Data extracted from a collection.
══════════════════════════════

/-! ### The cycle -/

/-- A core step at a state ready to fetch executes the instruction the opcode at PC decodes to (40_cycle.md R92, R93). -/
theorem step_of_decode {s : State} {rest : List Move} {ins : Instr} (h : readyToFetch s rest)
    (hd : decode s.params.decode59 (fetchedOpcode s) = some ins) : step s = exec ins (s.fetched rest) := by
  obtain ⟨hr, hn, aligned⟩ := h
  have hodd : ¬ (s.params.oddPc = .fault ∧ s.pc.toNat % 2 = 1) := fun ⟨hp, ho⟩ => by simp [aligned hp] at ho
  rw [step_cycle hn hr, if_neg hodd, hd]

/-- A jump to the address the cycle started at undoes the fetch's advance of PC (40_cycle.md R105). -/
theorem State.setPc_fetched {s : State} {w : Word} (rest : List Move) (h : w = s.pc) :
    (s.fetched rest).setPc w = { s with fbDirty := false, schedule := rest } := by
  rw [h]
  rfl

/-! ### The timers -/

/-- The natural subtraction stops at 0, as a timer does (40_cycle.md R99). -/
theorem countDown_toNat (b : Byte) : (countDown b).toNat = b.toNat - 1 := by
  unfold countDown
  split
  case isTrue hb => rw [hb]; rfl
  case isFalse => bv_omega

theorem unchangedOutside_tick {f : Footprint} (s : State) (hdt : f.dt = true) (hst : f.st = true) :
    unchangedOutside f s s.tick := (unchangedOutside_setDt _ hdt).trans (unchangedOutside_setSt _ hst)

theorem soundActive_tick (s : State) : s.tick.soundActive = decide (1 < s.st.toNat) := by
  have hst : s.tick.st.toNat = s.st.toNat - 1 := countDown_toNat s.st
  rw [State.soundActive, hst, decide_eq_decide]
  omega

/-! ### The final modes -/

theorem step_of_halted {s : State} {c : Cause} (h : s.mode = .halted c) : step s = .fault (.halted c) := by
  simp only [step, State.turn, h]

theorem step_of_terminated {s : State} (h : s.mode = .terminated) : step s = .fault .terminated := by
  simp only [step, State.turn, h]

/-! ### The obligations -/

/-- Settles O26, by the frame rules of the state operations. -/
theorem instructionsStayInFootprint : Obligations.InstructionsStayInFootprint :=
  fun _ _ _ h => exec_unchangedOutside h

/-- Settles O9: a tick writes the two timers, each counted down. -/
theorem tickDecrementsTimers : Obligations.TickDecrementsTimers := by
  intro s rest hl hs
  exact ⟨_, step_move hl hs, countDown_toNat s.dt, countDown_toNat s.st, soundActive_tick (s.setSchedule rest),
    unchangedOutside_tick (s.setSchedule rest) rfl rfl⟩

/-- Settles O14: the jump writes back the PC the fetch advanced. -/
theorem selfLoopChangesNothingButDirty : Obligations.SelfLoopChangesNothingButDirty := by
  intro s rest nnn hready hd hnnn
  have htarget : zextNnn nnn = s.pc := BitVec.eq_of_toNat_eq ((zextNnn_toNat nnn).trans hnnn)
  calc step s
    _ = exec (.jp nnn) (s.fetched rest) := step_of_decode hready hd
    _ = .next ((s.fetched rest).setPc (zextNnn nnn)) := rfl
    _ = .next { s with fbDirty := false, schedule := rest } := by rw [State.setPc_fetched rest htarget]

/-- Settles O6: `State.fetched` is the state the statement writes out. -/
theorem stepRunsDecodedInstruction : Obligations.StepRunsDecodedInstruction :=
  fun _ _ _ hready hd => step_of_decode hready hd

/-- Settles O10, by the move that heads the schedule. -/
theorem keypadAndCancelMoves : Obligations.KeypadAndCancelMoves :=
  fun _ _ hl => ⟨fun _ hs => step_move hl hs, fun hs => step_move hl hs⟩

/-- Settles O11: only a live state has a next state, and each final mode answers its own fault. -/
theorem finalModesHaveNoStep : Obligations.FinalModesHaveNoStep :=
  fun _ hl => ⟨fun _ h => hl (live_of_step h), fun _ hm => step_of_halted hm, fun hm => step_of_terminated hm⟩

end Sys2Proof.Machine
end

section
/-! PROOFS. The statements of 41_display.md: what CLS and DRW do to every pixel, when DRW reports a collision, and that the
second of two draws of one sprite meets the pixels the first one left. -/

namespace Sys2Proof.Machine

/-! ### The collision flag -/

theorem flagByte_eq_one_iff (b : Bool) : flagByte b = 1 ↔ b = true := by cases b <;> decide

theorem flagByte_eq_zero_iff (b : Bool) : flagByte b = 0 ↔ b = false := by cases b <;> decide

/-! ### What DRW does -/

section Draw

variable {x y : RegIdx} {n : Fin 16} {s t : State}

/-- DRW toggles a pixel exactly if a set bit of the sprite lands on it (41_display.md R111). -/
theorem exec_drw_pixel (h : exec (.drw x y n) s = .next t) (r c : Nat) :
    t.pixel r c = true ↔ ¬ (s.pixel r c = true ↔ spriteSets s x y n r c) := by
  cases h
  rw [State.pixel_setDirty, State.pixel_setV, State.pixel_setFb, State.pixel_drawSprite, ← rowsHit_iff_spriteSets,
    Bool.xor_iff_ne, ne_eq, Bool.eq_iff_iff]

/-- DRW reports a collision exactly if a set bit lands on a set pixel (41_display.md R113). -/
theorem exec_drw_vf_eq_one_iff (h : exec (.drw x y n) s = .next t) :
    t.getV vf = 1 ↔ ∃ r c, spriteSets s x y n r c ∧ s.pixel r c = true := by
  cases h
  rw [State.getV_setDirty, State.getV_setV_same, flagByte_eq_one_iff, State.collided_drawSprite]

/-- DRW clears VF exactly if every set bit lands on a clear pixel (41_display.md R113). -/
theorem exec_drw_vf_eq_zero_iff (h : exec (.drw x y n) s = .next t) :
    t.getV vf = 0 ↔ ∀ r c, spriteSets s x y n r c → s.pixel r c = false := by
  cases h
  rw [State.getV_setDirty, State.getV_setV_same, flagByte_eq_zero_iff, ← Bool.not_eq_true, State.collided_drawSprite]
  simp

══════════════════════════════

Work to be completed. What the answer needs is every line from the data above with "List" in it.

Exercise response.
theorem step_of_decode {s : State} {rest : List Move} {ins : Instr} (h : readyToFetch s rest)
theorem State.setPc_fetched {s : State} {w : Word} (rest : List Move) (h : w = s.pc) :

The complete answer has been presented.